We show empirically its efficiency in terms of runtime and memory usage, and we illustrate its effectiveness on a range of few-shot image classification problems.
- Score: 65.26189016950343
- License: http://creativecommons.org/licenses/by/4.0/
- Abstract: Drawing inspiration from gradient-based meta-learning methods with infinitely
small gradient steps, we introduce Continuous-Time Meta-Learning (COMLN), a
meta-learning algorithm where adaptation follows the dynamics of a gradient
vector field.

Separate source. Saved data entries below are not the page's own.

-- ==== Sys2Proof/Tests/Witnesses.lean ====
section
/-! SUPPORT. For every statement that has hypotheses, a concrete state and operands that meet all of them
together; where a statement has several clauses, a value at the boundary of each. -/

namespace Sys2Proof.Tests

open Sys2Proof.Machine

/-! ### Encoding -/

theorem witness_OnlyLengthIsEverRejected :
    (1 ≤ 16 ∧ 16 ≤ 16 ∧ decodeBits 16 0xFFFF = .ok (.xor 0xFFF)) ∧
    (1 ≤ 1 ∧ 1 ≤ 16 ∧ decodeBits 1 1 = .ok (.halt 1)) ∧
    (16 < 17 ∧ decodeBits 17 0 = .error .multiWord) ∧ decodeBits 0 0 = .error .empty :=
  ⟨⟨by decide, by decide, rfl⟩, ⟨by decide, by decide, rfl⟩, ⟨by decide, rfl⟩, rfl⟩

theorem witness_IgnoredAddressFieldHasNoEffect :
    (0xAFFF#16).toNat / 4096 = (0xA000#16).toNat / 4096 ∧ (decode 0xAFFF).usesAddress = false := by decide

theorem witness_SmallWordsHaltWhenExecuted :
    (mk 4095 0 false [(4095, 0x0FFF)]).run = true ∧
    (memRead (mk 4095 0 false [(4095, 0x0FFF)]).mem (zext16 4095#12)).toNat < 4096 := by decide

/-! ### The step -/

/-- A running machine at `STORE 3` in cell 2, with 0x6000 in the accumulator: the next instruction is what it
stores. -/
def atStore : State := mk 2 0x6000 false [(2, 0x2003)]

/-- The state after it. -/
def afterStore : State := mk 3 0x6000 false [(2, 0x2003), (3, 0x6000)]

theorem witness_StepRunsTheFetchedInstruction :
    atStore.run = true ∧ (Instr.store 3).wellFormed = true ∧
    decode (memRead atStore.mem (zext16 atStore.pc)) = .store 3 ∧ step atStore = .next afterStore := by
  exact ⟨rfl, rfl, by decide, rfl⟩

theorem witness_PlacedWordIsRunNext : MemoryCanonical atStore := by decide

theorem witness_HaltedStateIsFinal : Halted { atStore with run := false } := by decide

/-- A machine at an INPUT in the last cell, with nothing to read. -/
def waitingState : State := mk 4095 9 false [(4095, 0x5FFF)]

theorem witness_WaitingEndsWhenAWordArrives : Waiting waitingState :=
  ⟨rfl, ⟨0xFFF, by decide⟩, rfl⟩

theorem witness_ArrivingInputDisturbsNothing : ¬ Waiting atStore ∧ step atStore = .next afterStore := by
  refine ⟨?_, rfl⟩
  rintro ⟨_, ⟨a, h⟩, _⟩
  exact absurd h (by rw [show decode (fetch atStore) = .store 3 by decide]; simp)

/-- A halted machine, a waiting one, a JUMP to itself at the top of memory, and a machine that moves on. -/
theorem witness_OnlyIdlingAndSelfJumpsRepeatTheState :
    Halted { atStore with run := false } ∧ Waiting waitingState ∧
    decode (fetch (mk 4095 0 false [(4095, 0x7FFF)])) = .jump (mk 4095 0 false [(4095, 0x7FFF)]).pc ∧
    Enabled atStore :=
  ⟨rfl, witness_WaitingEndsWhenAWordArrives, by decide, rfl, witness_ArrivingInputDisturbsNothing.1⟩

/-! ### Data movement and the ports -/

theorem witness_StoreWritesTheNamedCellOnly : MemoryCanonical atStore := by decide

/-- Pointer cells at the edge of memory: cell 20 holds 4095, cell 21 holds 4096. -/
def pointers : State := mk 4 0x1234 false [(20, 0x0FFF), (21, 0x1000)]

theorem witness_LoadiDereferencesThePointerOnce :
    (memRead pointers.mem (zext16 20#12)).toNat = 4095 ∧ (memRead pointers.mem (zext16 21#12)).toNat = 4096 := by
  decide

theorem witness_StoreiWritesThroughThePointer :
    MemoryCanonical pointers ∧ (memRead pointers.mem (zext16 20#12)).toNat < 4096 ∧
    4096 ≤ (memRead pointers.mem (zext16 21#12)).toNat := by decide

theorem witness_InputTakesTheNextWord :
    { waitingState with input := [0x8000, 1] }.input = 0x8000#16 :: [1#16] := rfl

theorem witness_InputWithoutAWordChangesNothing : waitingState.input = [] := rfl

/-! ### The ALU -/

/-- The largest and smallest true sums that fit, and their neighbours that do not. -/
theorem witness_AluSumWrapsModulo65536 :
    (0x7FFF#16).toInt + (0x0000#16).toInt = 32767 ∧ (0x7FFF#16).toInt + (0x0001#16).toInt = 32768 ∧
    (0x8001#16).toInt + (0xFFFF#16).toInt = -32768 ∧ (0x8000#16).toInt + (0xFFFF#16).toInt = -32769 := by decide

theorem witness_AluDifferenceWrapsModulo65536 :
    (0x7FFF#16).toInt - (0x0000#16).toInt = 32767 ∧ (0x7FFF#16).toInt - (0xFFFF#16).toInt = 32768 ∧
    (0x8001#16).toInt - (0x0001#16).toInt = -32768 ∧ (0x8000#16).toInt - (0x0001#16).toInt = -32769 := by decide

/-- Both operations, at -32767 and -32768: the one value at which the two readings of conflict C1 differ. -/
theorem witness_OverflowIsTheSymmetricInterval :
    (-32767 : Int) = (0x8001#16).toInt + (0x0000#16).toInt ∧ (-32768 : Int) = (0x8000#16).toInt + (0x0000#16).toInt ∧
    (-32767 : Int) = (0x8002#16).toInt - (0x0001#16).toInt ∧ (-32768 : Int) = (0x8001#16).toInt - (0x0001#16).toInt ∧
    (alu .add 0x8001 0x0000).2 = false ∧ (alu .add 0x8000 0x0000).2 = true := by decide
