-- ==== Sys2Proof/Word.lean ====
section
/-! DEFINITION. The fixed-width words of the block (00_scope.md R10, R14; 10_state.md R39; 20_memory.md R51).
Words whose width is a parameter (the Booth words of `W` bits) and the patterns on the integer ports are natural numbers
below `2^n` (notes/assumptions/18.md). -/

namespace Sys2Proof

/-- One addressable unit of the memory (R51). -/
abbrev Byte := BitVec 8

/-- A segment register (R39). -/
abbrev Word16 := BitVec 16

/-- The 8-bit command word `cmd_op` (R77). -/
abbrev CommandWord := BitVec 8

end Sys2Proof
end

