/-! ### The encoding of a magnitude -/

/-- The normalised tail of a magnitude whose leading 1 is bit `n`. -/
theorem normalise_expansion (hlow : 2 ^ n ≤ mag) (hhigh : mag < 2 ^ (n + 1))
    (h : normalise (integerBits (mag / 2 ^ 1074)) (fractionBits cap (mag % 2 ^ 1074)) = some (x, tail)) :
    x = (n : Int) - 1074 ∧ tail.length + 1074 = n + cap ∧
      mag * 2 ^ cap / 2 ^ 1074 = 2 ^ tail.length + bitStringValue tail := by
  obtain ⟨hexp, hvalue⟩ := normalise_eq_some (integerBits_head _) h
  rw [fractionBits_length] at hexp
  rw [bitStringValue_expansion] at hvalue
  have htail := bitStringValue_lt tail
  have hpos : 0 < 2 ^ 1074 := pow_pos Nat.two_pos 1074
  have hle : 2 ^ (tail.length + 1074) ≤ mag * 2 ^ cap := by
    rw [pow_add, ← Nat.le_div_iff_mul_le hpos]
    omega
  have hlt : mag * 2 ^ cap < 2 ^ (tail.length + 1 + 1074) := by
    rw [pow_add, ← Nat.div_lt_iff_lt_mul hpos, pow_succ 2 tail.length]
    omega
  have hlow' : 2 ^ (n + cap) ≤ mag * 2 ^ cap := Nat.pow_add 2 n cap ▸ Nat.mul_le_mul_right _ hlow
  have hhigh' : mag * 2 ^ cap < 2 ^ (n + 1 + cap) :=
    Nat.pow_add 2 (n + 1) cap ▸ Nat.mul_lt_mul_of_pos_right hhigh (Nat.two_pow_pos cap)
  have hup := (Nat.pow_lt_pow_iff_right Nat.one_lt_two).1 (hle.trans_lt hhigh')
  have hdown := (Nat.pow_lt_pow_iff_right Nat.one_lt_two).1 (hlow'.trans_lt hlt)
  exact ⟨by omega, by omega, hvalue⟩

/-- Truncating the capped numeral to its first `p + 1` bits is truncating the magnitude itself. -/
theorem mantissaField_expansion (hlen : tail.length + 1074 = n + cap)
    (hvalue : mag * 2 ^ cap / 2 ^ 1074 = 2 ^ tail.length + bitStringValue tail) (hp : p ≤ tail.length) :
    mantissaField p tail = mag * 2 ^ p / 2 ^ n - 2 ^ p := by
  obtain ⟨d, hd⟩ := Nat.exists_eq_add_of_le hp
  have hdrop : tail.length - p = d := by omega
  have hsum : mag * 2 ^ p / 2 ^ n = 2 ^ p + mantissaField p tail := by
    calc mag * 2 ^ p / 2 ^ n
        = mag * 2 ^ p * 2 ^ cap / (2 ^ n * 2 ^ cap) := (Nat.mul_div_mul_right _ _ (Nat.two_pow_pos cap)).symm
      _ = mag * 2 ^ cap * 2 ^ p / (2 ^ 1074 * 2 ^ d * 2 ^ p) := by
        rw [← Nat.pow_add, ← hlen, hd, ← Nat.pow_add, ← Nat.pow_add, Nat.mul_right_comm]
        congr 2
        omega
      _ = mag * 2 ^ cap / 2 ^ 1074 / 2 ^ d := by
        rw [Nat.mul_div_mul_right _ _ (Nat.two_pow_pos p), Nat.div_div_eq_div_mul]
      _ = 2 ^ p + mantissaField p tail := by
        rw [hvalue, mantissaField_of_le hp, hdrop, hd, Nat.pow_add, Nat.mul_comm, Nat.mul_add_div (Nat.two_pow_pos d)]
  omega
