-- ==== Sys2Proof/Syntax.lean ====
section
/-! DEFINITION. The commands the block takes, one constructor per row of spec/opcode_table.json, with the row's
operands. What the outside world measures (a temperature code, an eye, a margin, an acknowledgement) is an operand of the
row that reports it (DESIGN CHOICE, log entry 3). -/

namespace Sys2Proof

/-- The four masters, coded 0 to 3 as in spec/03, Table 3.1. -/
inductive Master | hostA | hostB | svc | safe
deriving DecidableEq, Repr

/-- The code of a master (spec/03, Table 3.1). -/
def Master.code : Master → Nat
  | .hostA => 0
  | .hostB => 1
  | .svc => 2
  | .safe => 3

/-- What the hardware reports at the end of a pending operation: whether it succeeded, and up to three measured values
that its RESULT holds. -/
structure Obs where
  ok : Bool
  a : Nat := 0
  b : Nat := 0
  c : Nat := 0
deriving DecidableEq, Repr

/-- A memory request as a requester presents it (spec/13, R336). -/
structure Req where
  requester : Nat
  /-- 0 BE, 1 ISO, 2 RT -/
  cls : Nat
  write : Bool
  addr : Nat
  /-- bytes to write: offset within the burst and value -/
  data : List (Nat × W8)
deriving DecidableEq, Repr

/-- What the check bits of a burst say on a read (spec/13, R347). -/
inductive Ecc | clean | corrected | uncorrectable
deriving DecidableEq, Repr

/-- What goes wrong in a Cellar slice (spec/09, R229): a corrected error; an uncorrectable one in the n-th tile slot in use, in
the Heartwood copy, or elsewhere in the slice; or the slice as a whole. -/
inductive CellarError
  | corrected
  | tile (n : Nat)
  | heartwood
  | other
  | whole
deriving DecidableEq, Repr

/-- An operation on the test access port (spec/19, R464; spec/18, Table 18.10). -/
inductive TapOp
  /-- TRST_N low -/
  | reset
  /-- an instruction shift -/
  | ir (op : W8)
  /-- a data shift through the register of the instruction in force -/
  | dr (bits : List Bool)
  /-- a data shift of a vendor instruction: it reads or writes the word at an address of a space
  (0 register, 1 device memory, 2 NVM record, 3 fuse, 4 SRAM of Taproot; log entry 10) -/
  | vendor (write : Bool) (space addr : Nat) (data : W32)
deriving DecidableEq, Repr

Specifically, representations of the inputs are meta-learned such
that a task-specific linear classifier is obtained as a solution of an ordinary
differential equation (ODE). Treating the learning process as an ODE offers the
notable advantage that the length of the trajectory is now continuous, as
opposed to a fixed and discrete number of gradient steps. As a consequence, we
can optimize the amount of adaptation necessary to solve a new task using
stochastic gradient descent, in addition to learning the initial conditions as
is standard practice in gradient-based meta-learning. Importantly, in order to
compute the exact meta-gradients required for the outer-loop updates, we devise
an efficient algorithm based on forward mode differentiation, whose memory
requirements do not scale with the length of the learning trajectory, thus
allowing longer adaptation in constant memory. We provide analytical guarantees
for the stability of COMLN, we show empirically its efficiency in terms of
runtime and memory usage, and we illustrate its effectiveness on a range of
few-shot image classification problems.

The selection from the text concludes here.